All that is needed is every line of the listing below that has "regionAt".

_ _ _ _ _ _ _

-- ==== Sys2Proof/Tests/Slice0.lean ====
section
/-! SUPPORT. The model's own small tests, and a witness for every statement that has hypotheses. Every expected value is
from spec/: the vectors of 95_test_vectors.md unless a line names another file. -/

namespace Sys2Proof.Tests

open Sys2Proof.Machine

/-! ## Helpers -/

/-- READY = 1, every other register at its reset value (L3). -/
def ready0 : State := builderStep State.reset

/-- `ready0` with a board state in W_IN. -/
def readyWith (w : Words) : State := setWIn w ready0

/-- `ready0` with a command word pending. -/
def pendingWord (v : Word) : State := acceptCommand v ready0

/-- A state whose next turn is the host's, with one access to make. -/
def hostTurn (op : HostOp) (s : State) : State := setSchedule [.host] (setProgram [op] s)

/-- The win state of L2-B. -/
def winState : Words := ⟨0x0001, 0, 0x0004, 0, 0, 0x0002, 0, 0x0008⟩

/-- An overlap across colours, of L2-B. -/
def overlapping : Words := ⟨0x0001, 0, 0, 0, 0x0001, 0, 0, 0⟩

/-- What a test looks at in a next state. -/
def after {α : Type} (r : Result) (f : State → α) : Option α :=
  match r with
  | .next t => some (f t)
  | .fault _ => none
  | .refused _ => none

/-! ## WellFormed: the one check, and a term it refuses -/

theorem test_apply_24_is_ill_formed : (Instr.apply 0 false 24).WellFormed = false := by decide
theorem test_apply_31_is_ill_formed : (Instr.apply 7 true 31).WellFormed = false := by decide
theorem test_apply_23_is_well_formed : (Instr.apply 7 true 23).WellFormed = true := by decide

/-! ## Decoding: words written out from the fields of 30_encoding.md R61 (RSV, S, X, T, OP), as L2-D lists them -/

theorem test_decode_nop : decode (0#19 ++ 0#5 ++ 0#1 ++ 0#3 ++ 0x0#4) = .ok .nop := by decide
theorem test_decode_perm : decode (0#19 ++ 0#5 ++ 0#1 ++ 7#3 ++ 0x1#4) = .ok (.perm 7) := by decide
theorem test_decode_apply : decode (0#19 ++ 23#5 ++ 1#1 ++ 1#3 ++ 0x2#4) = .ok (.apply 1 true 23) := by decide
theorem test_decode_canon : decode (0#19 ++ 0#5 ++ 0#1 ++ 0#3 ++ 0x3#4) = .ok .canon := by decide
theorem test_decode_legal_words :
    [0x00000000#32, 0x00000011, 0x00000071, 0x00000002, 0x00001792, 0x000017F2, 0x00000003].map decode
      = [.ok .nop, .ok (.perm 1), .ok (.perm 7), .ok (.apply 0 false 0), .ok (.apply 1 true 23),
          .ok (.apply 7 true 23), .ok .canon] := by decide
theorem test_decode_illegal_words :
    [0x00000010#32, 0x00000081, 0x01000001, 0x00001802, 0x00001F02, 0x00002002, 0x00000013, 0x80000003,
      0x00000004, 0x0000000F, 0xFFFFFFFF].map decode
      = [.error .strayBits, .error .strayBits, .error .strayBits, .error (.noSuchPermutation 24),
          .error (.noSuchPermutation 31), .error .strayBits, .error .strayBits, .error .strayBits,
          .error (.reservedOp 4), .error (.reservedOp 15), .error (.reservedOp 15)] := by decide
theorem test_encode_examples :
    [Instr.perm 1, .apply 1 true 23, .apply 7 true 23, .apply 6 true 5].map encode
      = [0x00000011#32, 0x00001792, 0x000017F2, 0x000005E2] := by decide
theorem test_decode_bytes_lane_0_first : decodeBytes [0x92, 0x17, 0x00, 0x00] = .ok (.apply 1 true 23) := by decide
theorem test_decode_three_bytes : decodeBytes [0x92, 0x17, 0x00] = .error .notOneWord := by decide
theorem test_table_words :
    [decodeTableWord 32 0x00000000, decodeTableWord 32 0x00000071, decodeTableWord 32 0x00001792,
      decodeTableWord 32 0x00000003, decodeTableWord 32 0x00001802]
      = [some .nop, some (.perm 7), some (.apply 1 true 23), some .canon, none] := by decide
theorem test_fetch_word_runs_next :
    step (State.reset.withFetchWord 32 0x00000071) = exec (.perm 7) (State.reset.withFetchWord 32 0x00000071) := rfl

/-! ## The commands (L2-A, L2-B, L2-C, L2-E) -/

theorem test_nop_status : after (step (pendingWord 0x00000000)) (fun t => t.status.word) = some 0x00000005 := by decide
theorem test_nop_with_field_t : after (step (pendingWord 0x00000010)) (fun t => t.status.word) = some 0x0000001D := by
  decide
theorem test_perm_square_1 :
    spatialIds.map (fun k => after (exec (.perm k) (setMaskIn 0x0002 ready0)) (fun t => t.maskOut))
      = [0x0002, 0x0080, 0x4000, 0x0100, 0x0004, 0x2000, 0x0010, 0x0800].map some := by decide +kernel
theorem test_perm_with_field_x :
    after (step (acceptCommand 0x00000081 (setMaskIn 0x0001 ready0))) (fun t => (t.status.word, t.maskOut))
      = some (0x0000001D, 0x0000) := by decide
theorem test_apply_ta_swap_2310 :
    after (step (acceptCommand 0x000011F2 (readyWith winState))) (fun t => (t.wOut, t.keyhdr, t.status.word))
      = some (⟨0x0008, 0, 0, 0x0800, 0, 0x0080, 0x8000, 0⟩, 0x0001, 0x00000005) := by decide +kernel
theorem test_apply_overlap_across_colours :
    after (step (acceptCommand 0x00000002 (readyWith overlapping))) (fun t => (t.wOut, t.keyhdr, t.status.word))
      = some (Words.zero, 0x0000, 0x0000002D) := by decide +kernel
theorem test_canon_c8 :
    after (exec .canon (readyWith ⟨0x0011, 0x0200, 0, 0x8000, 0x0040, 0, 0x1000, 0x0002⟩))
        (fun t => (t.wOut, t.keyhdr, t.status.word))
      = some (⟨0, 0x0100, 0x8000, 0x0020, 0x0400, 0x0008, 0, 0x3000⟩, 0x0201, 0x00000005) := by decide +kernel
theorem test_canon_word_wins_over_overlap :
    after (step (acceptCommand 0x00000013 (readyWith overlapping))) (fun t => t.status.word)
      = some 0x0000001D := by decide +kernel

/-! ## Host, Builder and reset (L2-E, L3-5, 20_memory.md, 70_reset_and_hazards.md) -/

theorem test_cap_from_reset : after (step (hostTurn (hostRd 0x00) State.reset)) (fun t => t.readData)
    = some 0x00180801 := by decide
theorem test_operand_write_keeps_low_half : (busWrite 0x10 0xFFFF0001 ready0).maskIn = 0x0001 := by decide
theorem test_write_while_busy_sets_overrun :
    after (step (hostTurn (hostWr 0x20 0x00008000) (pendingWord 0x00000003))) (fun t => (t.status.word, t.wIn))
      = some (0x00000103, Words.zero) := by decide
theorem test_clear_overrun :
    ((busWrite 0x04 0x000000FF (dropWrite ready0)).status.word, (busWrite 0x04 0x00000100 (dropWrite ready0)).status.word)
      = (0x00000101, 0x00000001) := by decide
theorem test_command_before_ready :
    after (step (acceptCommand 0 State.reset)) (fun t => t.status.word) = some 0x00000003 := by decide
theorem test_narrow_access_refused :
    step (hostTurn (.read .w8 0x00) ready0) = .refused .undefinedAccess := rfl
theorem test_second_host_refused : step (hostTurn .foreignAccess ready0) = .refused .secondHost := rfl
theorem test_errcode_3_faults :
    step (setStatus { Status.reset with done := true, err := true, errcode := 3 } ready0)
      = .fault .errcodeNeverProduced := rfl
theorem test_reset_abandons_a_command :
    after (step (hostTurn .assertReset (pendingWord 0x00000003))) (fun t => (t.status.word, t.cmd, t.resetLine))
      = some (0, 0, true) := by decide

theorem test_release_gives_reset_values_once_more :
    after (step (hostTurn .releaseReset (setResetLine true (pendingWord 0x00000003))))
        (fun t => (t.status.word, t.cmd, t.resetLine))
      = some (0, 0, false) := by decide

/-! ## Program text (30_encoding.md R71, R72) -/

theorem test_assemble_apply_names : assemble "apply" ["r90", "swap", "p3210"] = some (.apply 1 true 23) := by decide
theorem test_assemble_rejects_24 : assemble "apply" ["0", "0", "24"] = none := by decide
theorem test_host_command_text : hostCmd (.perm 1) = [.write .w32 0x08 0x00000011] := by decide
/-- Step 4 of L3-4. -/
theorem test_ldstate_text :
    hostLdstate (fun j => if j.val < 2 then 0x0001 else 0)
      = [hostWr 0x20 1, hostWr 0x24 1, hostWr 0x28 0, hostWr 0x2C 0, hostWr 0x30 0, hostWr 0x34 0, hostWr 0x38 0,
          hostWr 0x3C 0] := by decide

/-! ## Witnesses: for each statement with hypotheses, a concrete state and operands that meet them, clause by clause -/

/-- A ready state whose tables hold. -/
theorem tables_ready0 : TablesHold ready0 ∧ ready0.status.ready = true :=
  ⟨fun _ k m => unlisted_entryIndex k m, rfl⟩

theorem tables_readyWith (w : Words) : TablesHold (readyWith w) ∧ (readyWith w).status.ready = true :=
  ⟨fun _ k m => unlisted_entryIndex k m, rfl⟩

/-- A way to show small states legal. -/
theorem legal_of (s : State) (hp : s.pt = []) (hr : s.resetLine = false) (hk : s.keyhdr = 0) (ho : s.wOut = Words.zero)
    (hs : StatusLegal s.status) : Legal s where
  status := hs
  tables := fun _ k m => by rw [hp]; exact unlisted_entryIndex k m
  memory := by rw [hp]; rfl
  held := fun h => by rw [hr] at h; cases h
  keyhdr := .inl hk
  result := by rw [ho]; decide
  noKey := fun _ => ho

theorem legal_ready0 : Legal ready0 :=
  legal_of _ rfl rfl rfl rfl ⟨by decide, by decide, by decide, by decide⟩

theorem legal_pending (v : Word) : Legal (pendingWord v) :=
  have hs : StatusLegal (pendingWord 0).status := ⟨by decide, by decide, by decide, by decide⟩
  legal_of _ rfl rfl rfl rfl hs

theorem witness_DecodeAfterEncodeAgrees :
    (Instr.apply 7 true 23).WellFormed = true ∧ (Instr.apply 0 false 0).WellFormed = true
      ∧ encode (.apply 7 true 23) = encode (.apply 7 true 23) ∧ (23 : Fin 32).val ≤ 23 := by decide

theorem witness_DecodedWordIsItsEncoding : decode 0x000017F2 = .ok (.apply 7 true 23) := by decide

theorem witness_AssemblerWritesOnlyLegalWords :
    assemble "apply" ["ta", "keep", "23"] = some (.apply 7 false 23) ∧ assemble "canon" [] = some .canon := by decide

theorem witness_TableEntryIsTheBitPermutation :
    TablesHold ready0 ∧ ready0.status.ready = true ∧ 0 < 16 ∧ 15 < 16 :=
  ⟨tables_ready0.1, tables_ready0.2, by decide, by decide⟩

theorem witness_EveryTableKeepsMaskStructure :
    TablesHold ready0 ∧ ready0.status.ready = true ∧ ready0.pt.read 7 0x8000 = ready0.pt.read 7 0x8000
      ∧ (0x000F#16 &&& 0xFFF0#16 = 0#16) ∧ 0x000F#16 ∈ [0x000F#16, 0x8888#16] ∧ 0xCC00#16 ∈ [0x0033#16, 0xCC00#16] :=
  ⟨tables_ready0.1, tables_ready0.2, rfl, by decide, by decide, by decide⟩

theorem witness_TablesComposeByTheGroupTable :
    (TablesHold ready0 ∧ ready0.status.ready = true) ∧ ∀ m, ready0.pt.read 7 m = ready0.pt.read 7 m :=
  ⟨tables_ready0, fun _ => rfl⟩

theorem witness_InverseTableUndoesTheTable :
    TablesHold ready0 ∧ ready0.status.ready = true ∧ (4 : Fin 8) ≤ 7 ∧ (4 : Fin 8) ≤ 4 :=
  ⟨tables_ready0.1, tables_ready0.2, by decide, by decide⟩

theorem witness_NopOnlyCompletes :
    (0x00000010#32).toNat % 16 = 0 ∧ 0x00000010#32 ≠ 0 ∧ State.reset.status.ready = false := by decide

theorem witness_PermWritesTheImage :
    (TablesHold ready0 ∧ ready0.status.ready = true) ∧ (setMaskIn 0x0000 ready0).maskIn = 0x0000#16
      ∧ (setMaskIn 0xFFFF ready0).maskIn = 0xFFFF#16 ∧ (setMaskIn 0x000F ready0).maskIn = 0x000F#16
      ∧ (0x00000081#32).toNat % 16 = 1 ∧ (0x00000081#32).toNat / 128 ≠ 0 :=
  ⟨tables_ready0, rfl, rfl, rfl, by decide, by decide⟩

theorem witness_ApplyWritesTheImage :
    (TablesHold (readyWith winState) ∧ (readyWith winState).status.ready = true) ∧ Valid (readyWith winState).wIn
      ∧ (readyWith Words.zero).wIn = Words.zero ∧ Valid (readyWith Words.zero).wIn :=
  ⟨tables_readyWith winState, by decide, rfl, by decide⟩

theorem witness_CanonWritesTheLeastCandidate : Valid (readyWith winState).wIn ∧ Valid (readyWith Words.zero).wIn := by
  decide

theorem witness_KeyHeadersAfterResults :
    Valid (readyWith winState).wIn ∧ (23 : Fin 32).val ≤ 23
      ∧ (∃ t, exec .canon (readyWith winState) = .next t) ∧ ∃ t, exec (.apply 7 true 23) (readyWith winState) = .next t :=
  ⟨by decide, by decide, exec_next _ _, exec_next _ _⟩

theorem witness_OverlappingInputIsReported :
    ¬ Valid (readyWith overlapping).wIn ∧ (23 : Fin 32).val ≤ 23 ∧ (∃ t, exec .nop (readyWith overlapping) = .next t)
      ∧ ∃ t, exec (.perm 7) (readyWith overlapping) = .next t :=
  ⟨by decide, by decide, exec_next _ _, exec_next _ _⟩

_ _ _ _ _ _ _

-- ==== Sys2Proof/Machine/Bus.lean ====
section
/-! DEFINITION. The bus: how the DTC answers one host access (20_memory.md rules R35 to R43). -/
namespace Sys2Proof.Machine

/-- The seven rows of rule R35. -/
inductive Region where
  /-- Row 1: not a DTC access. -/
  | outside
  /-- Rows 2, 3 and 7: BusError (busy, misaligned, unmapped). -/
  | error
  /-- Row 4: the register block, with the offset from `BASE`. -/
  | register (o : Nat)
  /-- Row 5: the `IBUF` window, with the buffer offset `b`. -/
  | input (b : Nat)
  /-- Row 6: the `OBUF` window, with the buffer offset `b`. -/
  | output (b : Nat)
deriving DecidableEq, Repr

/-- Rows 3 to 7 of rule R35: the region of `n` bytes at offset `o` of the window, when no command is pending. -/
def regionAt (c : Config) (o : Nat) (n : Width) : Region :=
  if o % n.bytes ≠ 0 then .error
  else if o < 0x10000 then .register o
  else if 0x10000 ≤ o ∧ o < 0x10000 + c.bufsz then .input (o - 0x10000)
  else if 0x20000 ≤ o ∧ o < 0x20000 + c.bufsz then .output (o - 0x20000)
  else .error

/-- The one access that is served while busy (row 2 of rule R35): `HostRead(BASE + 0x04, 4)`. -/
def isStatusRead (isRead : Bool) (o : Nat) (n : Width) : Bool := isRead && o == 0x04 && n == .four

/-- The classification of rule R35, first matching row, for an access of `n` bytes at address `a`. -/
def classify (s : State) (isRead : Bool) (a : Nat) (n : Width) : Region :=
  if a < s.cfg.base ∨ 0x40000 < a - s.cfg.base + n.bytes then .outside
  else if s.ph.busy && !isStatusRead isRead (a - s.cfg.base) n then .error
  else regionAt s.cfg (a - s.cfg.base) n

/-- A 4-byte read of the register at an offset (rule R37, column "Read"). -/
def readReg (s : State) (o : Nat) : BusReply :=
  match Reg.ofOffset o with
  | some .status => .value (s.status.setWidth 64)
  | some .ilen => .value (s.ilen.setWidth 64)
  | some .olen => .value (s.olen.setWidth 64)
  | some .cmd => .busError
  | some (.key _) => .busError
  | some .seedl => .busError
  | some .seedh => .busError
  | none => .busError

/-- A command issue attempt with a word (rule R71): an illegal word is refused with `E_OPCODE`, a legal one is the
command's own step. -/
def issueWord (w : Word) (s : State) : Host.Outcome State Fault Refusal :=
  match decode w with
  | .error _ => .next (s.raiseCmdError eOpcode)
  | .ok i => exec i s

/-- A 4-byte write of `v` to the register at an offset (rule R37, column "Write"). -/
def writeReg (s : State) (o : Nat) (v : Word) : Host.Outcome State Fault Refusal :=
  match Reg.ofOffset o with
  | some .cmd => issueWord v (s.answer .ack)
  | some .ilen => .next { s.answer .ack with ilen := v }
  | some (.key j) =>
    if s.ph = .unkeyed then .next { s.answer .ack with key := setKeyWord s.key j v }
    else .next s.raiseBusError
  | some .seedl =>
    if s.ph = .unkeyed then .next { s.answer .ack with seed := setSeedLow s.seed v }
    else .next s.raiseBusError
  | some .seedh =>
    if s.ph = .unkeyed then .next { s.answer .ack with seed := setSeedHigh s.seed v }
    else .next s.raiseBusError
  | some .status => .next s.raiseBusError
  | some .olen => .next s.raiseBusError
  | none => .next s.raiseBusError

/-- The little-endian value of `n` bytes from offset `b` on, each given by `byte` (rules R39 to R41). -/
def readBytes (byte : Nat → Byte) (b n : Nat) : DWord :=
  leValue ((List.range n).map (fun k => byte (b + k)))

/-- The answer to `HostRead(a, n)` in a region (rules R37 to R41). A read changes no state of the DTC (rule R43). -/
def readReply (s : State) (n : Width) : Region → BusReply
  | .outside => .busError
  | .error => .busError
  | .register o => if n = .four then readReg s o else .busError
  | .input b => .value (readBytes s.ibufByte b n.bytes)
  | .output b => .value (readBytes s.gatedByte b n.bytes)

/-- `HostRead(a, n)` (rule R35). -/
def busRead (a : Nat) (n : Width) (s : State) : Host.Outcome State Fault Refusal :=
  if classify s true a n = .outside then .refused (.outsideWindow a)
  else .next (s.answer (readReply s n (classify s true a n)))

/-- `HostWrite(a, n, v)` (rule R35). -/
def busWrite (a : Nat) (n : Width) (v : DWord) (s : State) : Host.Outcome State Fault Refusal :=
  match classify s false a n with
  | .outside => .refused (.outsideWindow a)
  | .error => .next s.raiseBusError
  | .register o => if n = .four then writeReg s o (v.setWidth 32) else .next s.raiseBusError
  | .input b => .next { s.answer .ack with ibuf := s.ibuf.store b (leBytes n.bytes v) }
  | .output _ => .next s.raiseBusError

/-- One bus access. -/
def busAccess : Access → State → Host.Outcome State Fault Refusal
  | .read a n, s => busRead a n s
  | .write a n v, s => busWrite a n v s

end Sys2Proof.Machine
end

_ _ _ _ _ _ _

- Response box -
def regionAt (c : Config) (o : Nat) (n : Width) : Region :=
  else regionAt s.cfg (a - s.cfg.base) n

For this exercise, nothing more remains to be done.